Extended Data Fig. 7. Stabl’s performance on synthetic data with different correlation structures.

Synthetic datasets differing in correlation structure (low, medium, or high) were generated as described in Fig. 3. Sparsity (∣Ŝ∣, upper panels), reliability (FDR and JI, middle panels), and predictivity performances (AUROC, lower panels) for Stabl_L (a), Stabl_EN (b), Stabl_SGL (c), and Stabl_AL (d) (red box plots) and Lasso (grey box plots) as a function of the number of samples (n, x-axis) for 10 (left panels), 25 (middle panels), or 50 (right panels) informative features. Boxes in box plots indicate the median and interquartile range (IQR), with whiskers indicating 1.5 × IQR.

Extended Data Fig. 8. Stabl_L’s performance with MX knockoffs or random permutations on synthetic data with normal and non-normal distributions compared to Lasso.

Synthetic datasets differing in distribution were generated using the Normal to Anything (NORTA) framework, as described in methods. Sparsity (∣Ŝ∣, upper panels), reliability (FDR and JI, middle panels), and predictivity performances (RMSE, lower panels) of Stabl_L (MX knockoffs, red box plots, or random permutations, black box plots), and Lasso (grey box plots) as a function of the number of samples (n, x-axis) for synthetic data with a normal distribution (a), zero-inflated normal distribution (b), negative binomial distribution (c), or zero-inflated negative binomial distribution (d). The results are shown for datasets with 25 informative features in the context of uncorrelated (left panels) or correlated (right panels, intermediate correlation, R ~ 0.5) data for regression tasks (continuous outcomes). Results obtained for other scenarios, including other SRMs (EN, SGL, and AL), correlation structures (low, R ~ 0.2, high, R ~ 0.7), and classification tasks are listed in Table S2. Boxes in box plots indicate the median and interquartile range (IQR), with whiskers indicating 1.5 × IQR.

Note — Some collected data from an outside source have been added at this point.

-- ==== Sys2Proof/Machine/System.lean ====
section
/-! DEFINITION. Events, system registers, traps (08 R205 to R211). -/
namespace Sys2Proof.Machine

/-- EVSEND (08 R205). -/
def execEvsend (a b : Reg) (s : State) : Host.Outcome State Fault Refusal :=
  runSwarm (.evsend a b) [] false [a, b] (fun c x s =>
    let t := s.reg x a
    if field t 63 16 != 0 then .trap s (flt .bounds t)
    else s.releaseThen c (some .pkg) (fun s1 => .busy (s1.sendBits x.region t.toNat (s.reg x b)) .reply)) s

/-- WAIT (08 R206). -/
def execWait (d a : Reg) (s : State) : Host.Outcome State Fault Refusal :=
  runSwarm (.wait d a) [] false [a] (fun c x s =>
    let mask := s.reg x a
    if mask = 0 then .ok (s.setReg x d 0)
    else if x.events &&& mask = 0 then .busy s (.waiting (.event d mask))
    else .ok (((s.setCtx c { x with events := x.events &&& ~~~mask }).setReg x d (x.events &&& mask)).acquire (coreOf c) .pkg)) s

/-- YIELD (08 R207). -/
def execYield (a : Reg) (s : State) : Host.Outcome State Fault Refusal :=
  runSwarm (.yield a) [] false [a] (fun _ x s => .busy s (.yielding (s.now + 8 + Nat.min (s.reg x a).toNat 65535))) s

/-- YIELD_END (08 R207). -/
def execYieldEnd (c : Nat) (s : State) : Host.Outcome State Fault Refusal :=
  match s.ctx? c with
  | some x =>
    match x.st with
    | .yielding till => .next (if till ≤ s.now then s.modCtx c (fun y => { y with st := .idle }) else s)
    | _ => .next s
  | none => .next s

/-- The value RDSR returns (08 R208). -/
def State.sysRead (s : State) (c : Nat) (x : Ctx) (i : SysReg) : Word :=
  match i with
  | .fcsr => x.fcsr
  | .events => x.events
  | .wp => x.wp
  | .ctxid => word c
  | .core => word (coreOf c)
  | .cluster => word (clusterOf c)
  | .crew => word (((s.crew? (clusterOf c)).map (·.1)).getD 0 % 2 ^ 24 * 256 + s.rankOf c)
  | .rank => word (s.rankOf c)
  | .spansize => word (s.spansizeOf c)
  | .region => word (x.region % 2 ^ 32)
  | .feat => s.feat (dieOfCluster (clusterOf c))
  | .cycle => s.cycleOf (dieOfCluster (clusterOf c))
  | .stepping => s.ctl.stepping.setWidth 64
  | .trappc => x.trappc
  | .trapinfo => x.trapinfo
  | .trapaddr => x.trapaddr
  | .tvbase => x.tvbase
  | .asid => x.asid.setWidth 64
  | .dtb => x.dtb
  | .gtb => x.gtb

/-- RDSR (08 R208). -/
def execRdsr (d : Reg) (i : SysReg) (s : State) : Host.Outcome State Fault Refusal :=
  runSwarm (.rdsr d i) [] i.supervisor [] (fun c x s => .ok (s.setReg x d (s.sysRead c x i))) s

/-- The context after WRSR (08 R208); a read-only number never reaches it. -/
def sysWrite (x : Ctx) (i : SysReg) (v : Word) : Ctx :=
  match i with
  | .fcsr => { x with fcsr := fcsrWrite v }
  | .trappc => { x with trappc := v }
  | .trapinfo => { x with trapinfo := v }
  | .trapaddr => { x with trapaddr := v }
  | .tvbase => { x with tvbase := v &&& ~~~3 }
  | .asid => { x with asid := v.setWidth 16 }
  | .dtb => { x with dtb := v }
  | .gtb => { x with gtb := v }
  | .events | .wp | .ctxid | .core | .cluster | .crew | .rank | .spansize | .region | .feat | .cycle | .stepping => x

/-- WRSR (08 R208). -/
def execWrsr (a : Reg) (i : SysReg) (s : State) : Host.Outcome State Fault Refusal :=
  runSwarm (.wrsr a i) [] i.supervisor [a] (fun c x s => .ok (s.setCtx c (sysWrite x i (s.reg x a)))) s

/-- TRAP (08 R209). -/
def execTrap (n : BitVec 5) (s : State) : Host.Outcome State Fault Refusal :=
  runSwarm (.trap n) [] false [] (fun _ _ s => .trap s (flt .trapInsn 0)) s

/-- ERET (08 R210). -/
def execEret (s : State) : Host.Outcome State Fault Refusal :=
  runSwarm .eret [] true [] (fun _ x s => .jump s (eretTarget x)) s

/-- NOP (08 R211). -/
def execNop (s : State) : Host.Outcome State Fault Refusal :=
  runSwarm .nop [] false [] (fun _ _ s => .ok s) s

end Sys2Proof.Machine
end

Extended Data Fig. 9. Stabl’s performance on synthetic data with binary outcomes.

Synthetic datasets with binary outcome variables were generated as described in Fig. 3. Sparsity (∣Ŝ∣), reliability (FDR and JI), and predictivity (RMSE) performances of StablSRM (red box plots) compared to the respective SRM (grey box plots) as a function of the sample size (n, x-axis) for Stabl_L (a), Stabl_EN (b), Stabl_SGL (c), and Stabl_AL (d). Scenarios with 25 informative features and uncorrelated (left panels) or intermediate feature correlation structures (Spearman R ~ 0.5, right panels) are shown. Boxes in box plots indicate the median and interquartile range (IQR), with whiskers indicating 1.5 × IQR.

Extended Data Fig. 10. Gating strategy for mass cytometry analyses (SSI dataset).

Live, non-erythroid cell populations were used for analysis.